Your answer should be every line from the records that contains "view".

━━━ EXTRACTED DATA ━━━

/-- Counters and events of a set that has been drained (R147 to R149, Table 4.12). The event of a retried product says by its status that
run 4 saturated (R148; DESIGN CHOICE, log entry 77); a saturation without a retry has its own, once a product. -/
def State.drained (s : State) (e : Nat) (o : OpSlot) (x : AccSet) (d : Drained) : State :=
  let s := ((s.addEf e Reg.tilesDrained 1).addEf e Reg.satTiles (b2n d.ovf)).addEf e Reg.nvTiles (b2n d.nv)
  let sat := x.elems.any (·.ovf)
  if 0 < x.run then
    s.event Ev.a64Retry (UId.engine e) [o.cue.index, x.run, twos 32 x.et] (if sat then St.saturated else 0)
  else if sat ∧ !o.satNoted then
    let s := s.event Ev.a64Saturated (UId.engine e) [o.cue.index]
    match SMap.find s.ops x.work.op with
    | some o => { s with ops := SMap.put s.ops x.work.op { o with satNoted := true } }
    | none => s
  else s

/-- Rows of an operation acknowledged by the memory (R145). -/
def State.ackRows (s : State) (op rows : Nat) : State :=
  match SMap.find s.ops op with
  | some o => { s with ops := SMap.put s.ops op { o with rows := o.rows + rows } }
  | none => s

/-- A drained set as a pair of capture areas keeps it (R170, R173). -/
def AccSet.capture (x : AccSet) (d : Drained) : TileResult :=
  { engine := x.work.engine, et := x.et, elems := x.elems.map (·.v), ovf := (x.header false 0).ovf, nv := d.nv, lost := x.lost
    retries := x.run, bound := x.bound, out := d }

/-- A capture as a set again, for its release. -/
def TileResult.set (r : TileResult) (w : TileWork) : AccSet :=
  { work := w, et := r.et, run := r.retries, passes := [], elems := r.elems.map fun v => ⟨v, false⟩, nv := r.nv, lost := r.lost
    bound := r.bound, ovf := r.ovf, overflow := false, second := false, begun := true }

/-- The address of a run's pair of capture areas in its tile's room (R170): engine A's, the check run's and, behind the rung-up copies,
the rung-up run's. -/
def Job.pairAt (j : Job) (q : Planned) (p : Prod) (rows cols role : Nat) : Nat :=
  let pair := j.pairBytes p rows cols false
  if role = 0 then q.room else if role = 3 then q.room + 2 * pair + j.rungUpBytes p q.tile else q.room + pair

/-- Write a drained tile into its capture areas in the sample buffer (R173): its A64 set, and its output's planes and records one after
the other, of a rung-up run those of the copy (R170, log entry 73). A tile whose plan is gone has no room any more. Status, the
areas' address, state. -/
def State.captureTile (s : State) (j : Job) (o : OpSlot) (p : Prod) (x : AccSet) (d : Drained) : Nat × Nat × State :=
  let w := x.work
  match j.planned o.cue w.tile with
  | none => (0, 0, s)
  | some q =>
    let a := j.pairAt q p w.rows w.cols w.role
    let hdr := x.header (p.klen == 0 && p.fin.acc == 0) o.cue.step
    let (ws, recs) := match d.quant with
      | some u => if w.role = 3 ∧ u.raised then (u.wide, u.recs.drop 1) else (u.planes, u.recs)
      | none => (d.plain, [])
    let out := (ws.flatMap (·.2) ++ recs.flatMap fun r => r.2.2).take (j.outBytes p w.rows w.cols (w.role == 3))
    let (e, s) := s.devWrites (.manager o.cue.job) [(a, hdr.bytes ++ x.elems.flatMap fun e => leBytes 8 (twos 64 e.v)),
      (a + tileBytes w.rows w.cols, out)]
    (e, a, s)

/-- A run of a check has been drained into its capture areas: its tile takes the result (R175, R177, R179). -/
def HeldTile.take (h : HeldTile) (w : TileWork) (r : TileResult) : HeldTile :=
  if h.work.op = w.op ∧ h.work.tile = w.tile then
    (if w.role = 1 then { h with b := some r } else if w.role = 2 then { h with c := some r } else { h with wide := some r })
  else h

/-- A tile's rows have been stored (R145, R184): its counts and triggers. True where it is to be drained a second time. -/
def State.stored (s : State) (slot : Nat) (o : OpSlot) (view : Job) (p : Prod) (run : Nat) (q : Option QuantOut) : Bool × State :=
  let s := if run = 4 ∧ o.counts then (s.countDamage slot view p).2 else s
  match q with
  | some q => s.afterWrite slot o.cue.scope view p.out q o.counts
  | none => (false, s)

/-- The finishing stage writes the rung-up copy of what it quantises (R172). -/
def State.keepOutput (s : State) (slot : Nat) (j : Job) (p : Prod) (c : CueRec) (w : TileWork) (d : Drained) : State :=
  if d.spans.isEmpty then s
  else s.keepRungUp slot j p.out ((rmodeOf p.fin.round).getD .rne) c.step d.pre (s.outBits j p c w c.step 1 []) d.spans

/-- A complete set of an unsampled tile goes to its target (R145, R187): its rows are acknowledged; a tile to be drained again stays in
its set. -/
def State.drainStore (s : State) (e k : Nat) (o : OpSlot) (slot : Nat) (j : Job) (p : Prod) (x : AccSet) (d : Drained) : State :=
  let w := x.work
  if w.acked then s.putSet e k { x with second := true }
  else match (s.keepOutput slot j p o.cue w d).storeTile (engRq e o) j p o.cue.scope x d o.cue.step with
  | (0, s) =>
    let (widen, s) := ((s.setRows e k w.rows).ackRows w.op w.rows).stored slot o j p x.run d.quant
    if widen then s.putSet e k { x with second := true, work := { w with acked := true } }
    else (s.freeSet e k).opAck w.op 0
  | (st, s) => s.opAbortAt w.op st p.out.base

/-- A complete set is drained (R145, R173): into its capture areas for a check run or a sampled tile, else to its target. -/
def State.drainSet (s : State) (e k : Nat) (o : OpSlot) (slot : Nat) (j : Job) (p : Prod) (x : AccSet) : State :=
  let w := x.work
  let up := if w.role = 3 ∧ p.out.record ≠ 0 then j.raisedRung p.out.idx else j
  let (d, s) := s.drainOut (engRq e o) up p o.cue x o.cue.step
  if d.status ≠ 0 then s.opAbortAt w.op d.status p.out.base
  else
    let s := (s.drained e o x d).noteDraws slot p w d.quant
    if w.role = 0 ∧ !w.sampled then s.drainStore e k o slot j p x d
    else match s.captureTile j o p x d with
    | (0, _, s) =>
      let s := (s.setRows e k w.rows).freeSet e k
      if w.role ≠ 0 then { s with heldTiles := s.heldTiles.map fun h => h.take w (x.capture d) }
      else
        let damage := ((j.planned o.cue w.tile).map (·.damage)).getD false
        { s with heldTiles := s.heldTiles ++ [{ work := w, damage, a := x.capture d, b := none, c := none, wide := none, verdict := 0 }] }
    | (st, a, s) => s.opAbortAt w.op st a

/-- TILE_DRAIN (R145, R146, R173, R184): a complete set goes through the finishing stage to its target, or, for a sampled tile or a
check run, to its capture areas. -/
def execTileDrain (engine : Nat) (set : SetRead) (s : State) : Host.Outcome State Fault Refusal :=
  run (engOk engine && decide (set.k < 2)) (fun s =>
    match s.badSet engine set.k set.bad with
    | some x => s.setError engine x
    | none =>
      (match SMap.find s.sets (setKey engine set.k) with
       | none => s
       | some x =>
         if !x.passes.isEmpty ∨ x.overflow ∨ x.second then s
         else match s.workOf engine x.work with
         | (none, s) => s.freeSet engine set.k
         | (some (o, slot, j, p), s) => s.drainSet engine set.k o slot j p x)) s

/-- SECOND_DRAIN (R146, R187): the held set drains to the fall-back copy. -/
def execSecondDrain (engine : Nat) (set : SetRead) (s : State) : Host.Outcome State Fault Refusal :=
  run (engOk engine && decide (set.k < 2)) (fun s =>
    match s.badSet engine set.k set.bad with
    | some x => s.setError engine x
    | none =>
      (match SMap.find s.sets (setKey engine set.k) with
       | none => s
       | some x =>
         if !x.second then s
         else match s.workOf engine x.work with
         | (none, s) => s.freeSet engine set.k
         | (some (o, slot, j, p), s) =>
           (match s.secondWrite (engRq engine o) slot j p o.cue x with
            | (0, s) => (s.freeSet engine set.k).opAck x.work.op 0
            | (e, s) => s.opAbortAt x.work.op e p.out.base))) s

━━━
━━━ EXTRACTED DATA ━━━

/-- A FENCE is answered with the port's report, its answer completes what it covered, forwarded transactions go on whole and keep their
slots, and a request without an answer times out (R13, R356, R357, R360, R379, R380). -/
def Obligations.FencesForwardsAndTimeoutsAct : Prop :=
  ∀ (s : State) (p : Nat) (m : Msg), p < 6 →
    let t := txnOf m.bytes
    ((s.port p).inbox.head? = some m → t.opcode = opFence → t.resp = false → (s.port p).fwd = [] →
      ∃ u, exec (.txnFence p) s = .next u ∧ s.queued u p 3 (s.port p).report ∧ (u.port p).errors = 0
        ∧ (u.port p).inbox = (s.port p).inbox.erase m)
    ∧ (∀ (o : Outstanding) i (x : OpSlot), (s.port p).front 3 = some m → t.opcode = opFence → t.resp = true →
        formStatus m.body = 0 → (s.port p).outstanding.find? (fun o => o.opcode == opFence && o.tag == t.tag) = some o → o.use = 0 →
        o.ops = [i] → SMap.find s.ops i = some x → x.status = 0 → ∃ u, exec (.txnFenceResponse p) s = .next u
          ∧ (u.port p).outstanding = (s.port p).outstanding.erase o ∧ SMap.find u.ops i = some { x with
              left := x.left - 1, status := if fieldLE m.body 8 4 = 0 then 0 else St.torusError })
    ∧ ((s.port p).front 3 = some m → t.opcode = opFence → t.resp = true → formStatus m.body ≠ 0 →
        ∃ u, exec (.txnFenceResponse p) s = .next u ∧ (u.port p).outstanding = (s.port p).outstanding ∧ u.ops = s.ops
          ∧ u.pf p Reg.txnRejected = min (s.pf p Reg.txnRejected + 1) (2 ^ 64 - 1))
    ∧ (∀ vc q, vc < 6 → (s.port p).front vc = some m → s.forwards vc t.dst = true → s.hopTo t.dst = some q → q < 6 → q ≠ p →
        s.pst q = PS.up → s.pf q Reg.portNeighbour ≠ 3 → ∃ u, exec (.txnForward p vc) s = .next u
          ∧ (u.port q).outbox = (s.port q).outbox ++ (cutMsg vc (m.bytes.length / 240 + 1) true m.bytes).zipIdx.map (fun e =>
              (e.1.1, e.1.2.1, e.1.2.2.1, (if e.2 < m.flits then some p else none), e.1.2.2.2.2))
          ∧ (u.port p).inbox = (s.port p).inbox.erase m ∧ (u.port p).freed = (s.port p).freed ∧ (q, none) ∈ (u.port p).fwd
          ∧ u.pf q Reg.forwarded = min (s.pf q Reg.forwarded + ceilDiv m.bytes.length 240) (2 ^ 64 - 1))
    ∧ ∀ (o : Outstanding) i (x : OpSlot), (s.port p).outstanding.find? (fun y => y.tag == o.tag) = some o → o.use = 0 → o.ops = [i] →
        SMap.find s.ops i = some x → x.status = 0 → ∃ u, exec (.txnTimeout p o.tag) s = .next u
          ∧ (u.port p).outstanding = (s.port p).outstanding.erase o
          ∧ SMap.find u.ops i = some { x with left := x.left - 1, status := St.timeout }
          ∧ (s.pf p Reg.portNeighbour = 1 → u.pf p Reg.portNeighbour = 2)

━━━

__COMPLETED TASK__.
def State.stored (s : State) (slot : Nat) (o : OpSlot) (view : Job) (p : Prod) (run : Nat) (q : Option QuantOut) : Bool × State :=
  let s := if run = 4 ∧ o.counts then (s.countDamage slot view p).2 else s
  | some q => s.afterWrite slot o.cue.scope view p.out q o.counts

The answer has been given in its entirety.